Material provided section start

/-- An instruction that only enters the readout queue, an entry and a slot being free. -/
theorem gives_readout {i : Instr} {checks : State → List Check} {eff : State → Res} (hi : MayIssue s n t pr)
    (hs : SlotFree s n t) (hq : (s.core n).rq.length < 2) (hx : exec i s = coreStep n t pr false checks eff s)
    (he : eff s = queueOp n t k true kind s) (hc : Clear (checks s)) :
    Gives i s fun s' => Issued s s' n t k kind (s.core n).tq ((s.core n).rq ++ [(s.core n).nextId]) (s.core n).tiles :=
  gives_issued hi hx hc (he.trans ((queueOp_free hs).2 hq)) (onlyCore_setCore ..) (State.core_setCore_same ..)

/-- What entry into the readout queue does. -/
theorem queueOp_readout (hs : SlotFree s n t) (hq : (s.core n).rq.length < 2) :
    ∃ s1, queueOp n t k true kind s = .done s1 ∧ OnlyCore s s1 n ∧ s1.core n = { s.core n with
      aops := (s.core n).aops ++ [newOp s n t k kind], nextId := (s.core n).nextId + 1
      rq := (s.core n).rq ++ [(s.core n).nextId] } :=
  ⟨_, (queueOp_free hs).2 hq, onlyCore_setCore .., State.core_setCore_same ..⟩

/-! ### Checks of the operands (R59, R64, R83, R97) -/

theorem pitchOf_ne_zero {f : Nat} (h : isT f = true) : 64 * pitchOf f ≠ 0 := by
  have hall : ∀ g ∈ [0x02, 0x03, 0x04, 0x05, 0x06, 0x07, 0x08, 0x10, 0x11, 0x18, 0x19, 0x1A, 0x1B, 0x1C, 0x1D, 0x20],
      64 * pitchOf g ≠ 0 := by decide
  exact hall f (List.contains_iff_mem.mp h)

/-- An operand range that is empty, or that is aligned and inside what its thread may use, breaks no check. -/
theorem operand_checks {la len al : Nat} (h : len = 0 ∨ (la % al = 0 ∧ la + len ≤ lsTop ∧ inMon t la len = false)) :
    inMon t la len = false ∧ (len != 0 && (la % al != 0 || decide (lsTop < la + len))) = false := by
  rcases h with rfl | ⟨hal, htop, hmon⟩
  · simp [inMon]
  · exact ⟨hmon, by simp [hal, htop]⟩

/-- The same where the range is not empty. -/
theorem operand_align {la len al : Nat} (hlen : len ≠ 0)
    (h : len = 0 ∨ (la % al = 0 ∧ la + len ≤ lsTop ∧ inMon t la len = false)) :
    (la % al != 0 || decide (lsTop < la + len)) = false := by
  simpa [hlen] using (operand_checks h).2

/-! ### Ownership (R56) -/

@[simp] theorem tile_modThr (s : State) (n t k : Nat) (f : Thread → Thread) :
    ((s.modThr n t f).core n).tile k = (s.core n).tile k := by
  rw [State.core_modThr_same]
  rfl

/-- An instruction whose effect touches its own core but not its thread retires with what that effect leaves. -/
theorem gives_of_coreEffect {i : Instr} {checks : State → List Check} {eff : State → Res} {c : Core} {p : State → Prop}
    (hi : MayIssue s n t pr) (hx : exec i s = coreStep n t pr false checks eff s) (hc : Clear (checks s))
    (he : eff s = .done (s.setCore n c)) (ht : c.thread t = s.thr n t)
    (hp : p ((s.setCore n c).modThr n t retire)) :
    Gives i s fun s' => OnlyCore s s' n ∧ Retired (s.thr n t) (s'.thr n t) ∧ SameRegs (s.thr n t) (s'.thr n t) ∧ p s' := by
  have hthr : (s.setCore n c).thr n t = s.thr n t := by rw [State.thr, State.core_setCore_same, ht]
  refine ⟨_, hx.trans (coreStep_done hi.runs hi.next (firstCheck_clear hc) he),
    (onlyCore_setCore ..).trans (onlyCore_modThr ..), ?_, ?_, hp⟩
  · rw [State.thr_modThr_same, hthr]
    exact ⟨rfl, rfl, rfl⟩
  · rw [State.thr_modThr_same, hthr]
    exact ⟨fun _ => rfl, fun _ => rfl, fun _ => rfl, fun _ => rfl, rfl⟩

/-- An instruction whose one check finds a tile of another thread takes TILE. -/
theorem tile_fault {i : Instr} {b : Bool} {checks : State → List Check} {eff : State → Res} (hi : MayIssue s n t pr)
    (hx : exec i s = coreStep n t pr false checks eff s) (hc : checks s = [(b, cTILE, 0)]) (hb : b = true)
    (hj : ∀ s' x, eff s ≠ .jump s' x) : exec i s = .next (takeFault s n t cTILE 0 0) :=
  hx.trans (coreStep_check hi.runs hi.next (fun s' x h => absurd h (hj s' x)) (by rw [hc, hb]; rfl))

theorem owner_of_owns {c : Core} {tile : Nat} (h : owns c tile t = true) : (c.tile tile).owner = some t := by
  simp only [owns, Bool.and_eq_true, decide_eq_true_eq] at h
  exact h.1

/-- TZERO claims a free tile or its own, cleared (R56). -/
theorem tzero_claims {tile : Nat} {ex : Bool} {anchor : Int} (hi : MayIssue s n t pr)
    (hfree : ((s.core n).tile tile).owner = none ∨ ((s.core n).tile tile).owner = some t)
    (hp : tilePending (s.core n) tile (s.core n).nextId = false) :
    Gives (.tzero n t pr tile ex anchor) s fun s' =>
      OnlyCore s s' n ∧ Retired (s.thr n t) (s'.thr n t) ∧ SameRegs (s.thr n t) (s'.thr n t) ∧
      (s'.core n).tile tile = { exact_ := ex, anchor := if ex then anchor else 0, owner := some t } ∧
      ∀ k, k ≠ tile → (s'.core n).tile k = (s.core n).tile k := by
  refine gives_of_coreEffect hi (exec_tzero ..) ?_ (if_neg (by rw [hp]; exact Bool.false_ne_true)) rfl ⟨?_, fun k hk => ?_⟩
  · rcases hfree with h | h <;> simp [h]
  · rw [tile_modThr, State.core_setCore_same, Core.tile_setTile_same]
  · rw [tile_modThr, State.core_setCore_same, Core.tile_setTile_ne _ _ hk]

/-- TREL gives its tile up at once, or once what is pending on it has taken effect (R56). -/
theorem trel_releases {tile : Nat} (hi : MayIssue s n t pr) (hown : owns (s.core n) tile t = true) :
    Gives (.trel n t pr tile) s fun s' =>
      OnlyCore s s' n ∧ Retired (s.thr n t) (s'.thr n t) ∧ SameRegs (s.thr n t) (s'.thr n t) ∧
      (tilePending (s.core n) tile (s.core n).nextId = false →
        (s'.core n).tile tile = { (s.core n).tile tile with owner := none, releasing := none }) ∧
      (tilePending (s.core n) tile (s.core n).nextId = true →
        (s'.core n).tile tile = { (s.core n).tile tile with releasing := some (s.core n).nextId }) := by
  have hr : ((markRelease (s.core n) tile).tile tile).releasing = some (s.core n).nextId := by rw [markRelease_tile_same]
  refine gives_of_coreEffect (c := settle (markRelease (s.core n) tile) tile) hi (exec_trel ..) (by simp [hown]) rfl ?_
    ⟨fun hp => ?_, fun hp => ?_⟩
  · have hready : ((markRelease (s.core n) tile).thread t).st = .ready := hi.ready
    rcases settle_cases (markRelease (s.core n) tile) tile with h | h <;> rw [h]
    · rfl
    · exact thread_unstall_of_ready hready
  · rw [tile_modThr, State.core_setCore_same, settle_free hr hp, unstall_tile, Core.tile_setTile_same,
      markRelease_tile_same]
  · rw [tile_modThr, State.core_setCore_same, settle_pending hr hp, markRelease_tile_same]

Material provided section end

Begin at the top of the listing above and set down each line exactly. Stop after the line that contains "len)) = false := by".

Reply:
/-- An instruction that only enters the readout queue, an entry and a slot being free. -/
theorem gives_readout {i : Instr} {checks : State → List Check} {eff : State → Res} (hi : MayIssue s n t pr)
    (hs : SlotFree s n t) (hq : (s.core n).rq.length < 2) (hx : exec i s = coreStep n t pr false checks eff s)
    (he : eff s = queueOp n t k true kind s) (hc : Clear (checks s)) :
    Gives i s fun s' => Issued s s' n t k kind (s.core n).tq ((s.core n).rq ++ [(s.core n).nextId]) (s.core n).tiles :=
  gives_issued hi hx hc (he.trans ((queueOp_free hs).2 hq)) (onlyCore_setCore ..) (State.core_setCore_same ..)

/-- What entry into the readout queue does. -/
theorem queueOp_readout (hs : SlotFree s n t) (hq : (s.core n).rq.length < 2) :
    ∃ s1, queueOp n t k true kind s = .done s1 ∧ OnlyCore s s1 n ∧ s1.core n = { s.core n with
      aops := (s.core n).aops ++ [newOp s n t k kind], nextId := (s.core n).nextId + 1
      rq := (s.core n).rq ++ [(s.core n).nextId] } :=
  ⟨_, (queueOp_free hs).2 hq, onlyCore_setCore .., State.core_setCore_same ..⟩

/-! ### Checks of the operands (R59, R64, R83, R97) -/

theorem pitchOf_ne_zero {f : Nat} (h : isT f = true) : 64 * pitchOf f ≠ 0 := by
  have hall : ∀ g ∈ [0x02, 0x03, 0x04, 0x05, 0x06, 0x07, 0x08, 0x10, 0x11, 0x18, 0x19, 0x1A, 0x1B, 0x1C, 0x1D, 0x20],
      64 * pitchOf g ≠ 0 := by decide
  exact hall f (List.contains_iff_mem.mp h)

/-- An operand range that is empty, or that is aligned and inside what its thread may use, breaks no check. -/
theorem operand_checks {la len al : Nat} (h : len = 0 ∨ (la % al = 0 ∧ la + len ≤ lsTop ∧ inMon t la len = false)) :
    inMon t la len = false ∧ (len != 0 && (la % al != 0 || decide (lsTop < la + len))) = false := by
  rcases h with rfl | ⟨hal, htop, hmon⟩
  · simp [inMon]
  · exact ⟨hmon, by simp [hal, htop]⟩

/-- The same where the range is not empty. -/
theorem operand_align {la len al : Nat} (hlen : len ≠ 0)
    (h : len = 0 ∨ (la % al = 0 ∧ la + len ≤ lsTop ∧ inMon t la len = false)) :
    (la % al != 0 || decide (lsTop < la + len)) = false := by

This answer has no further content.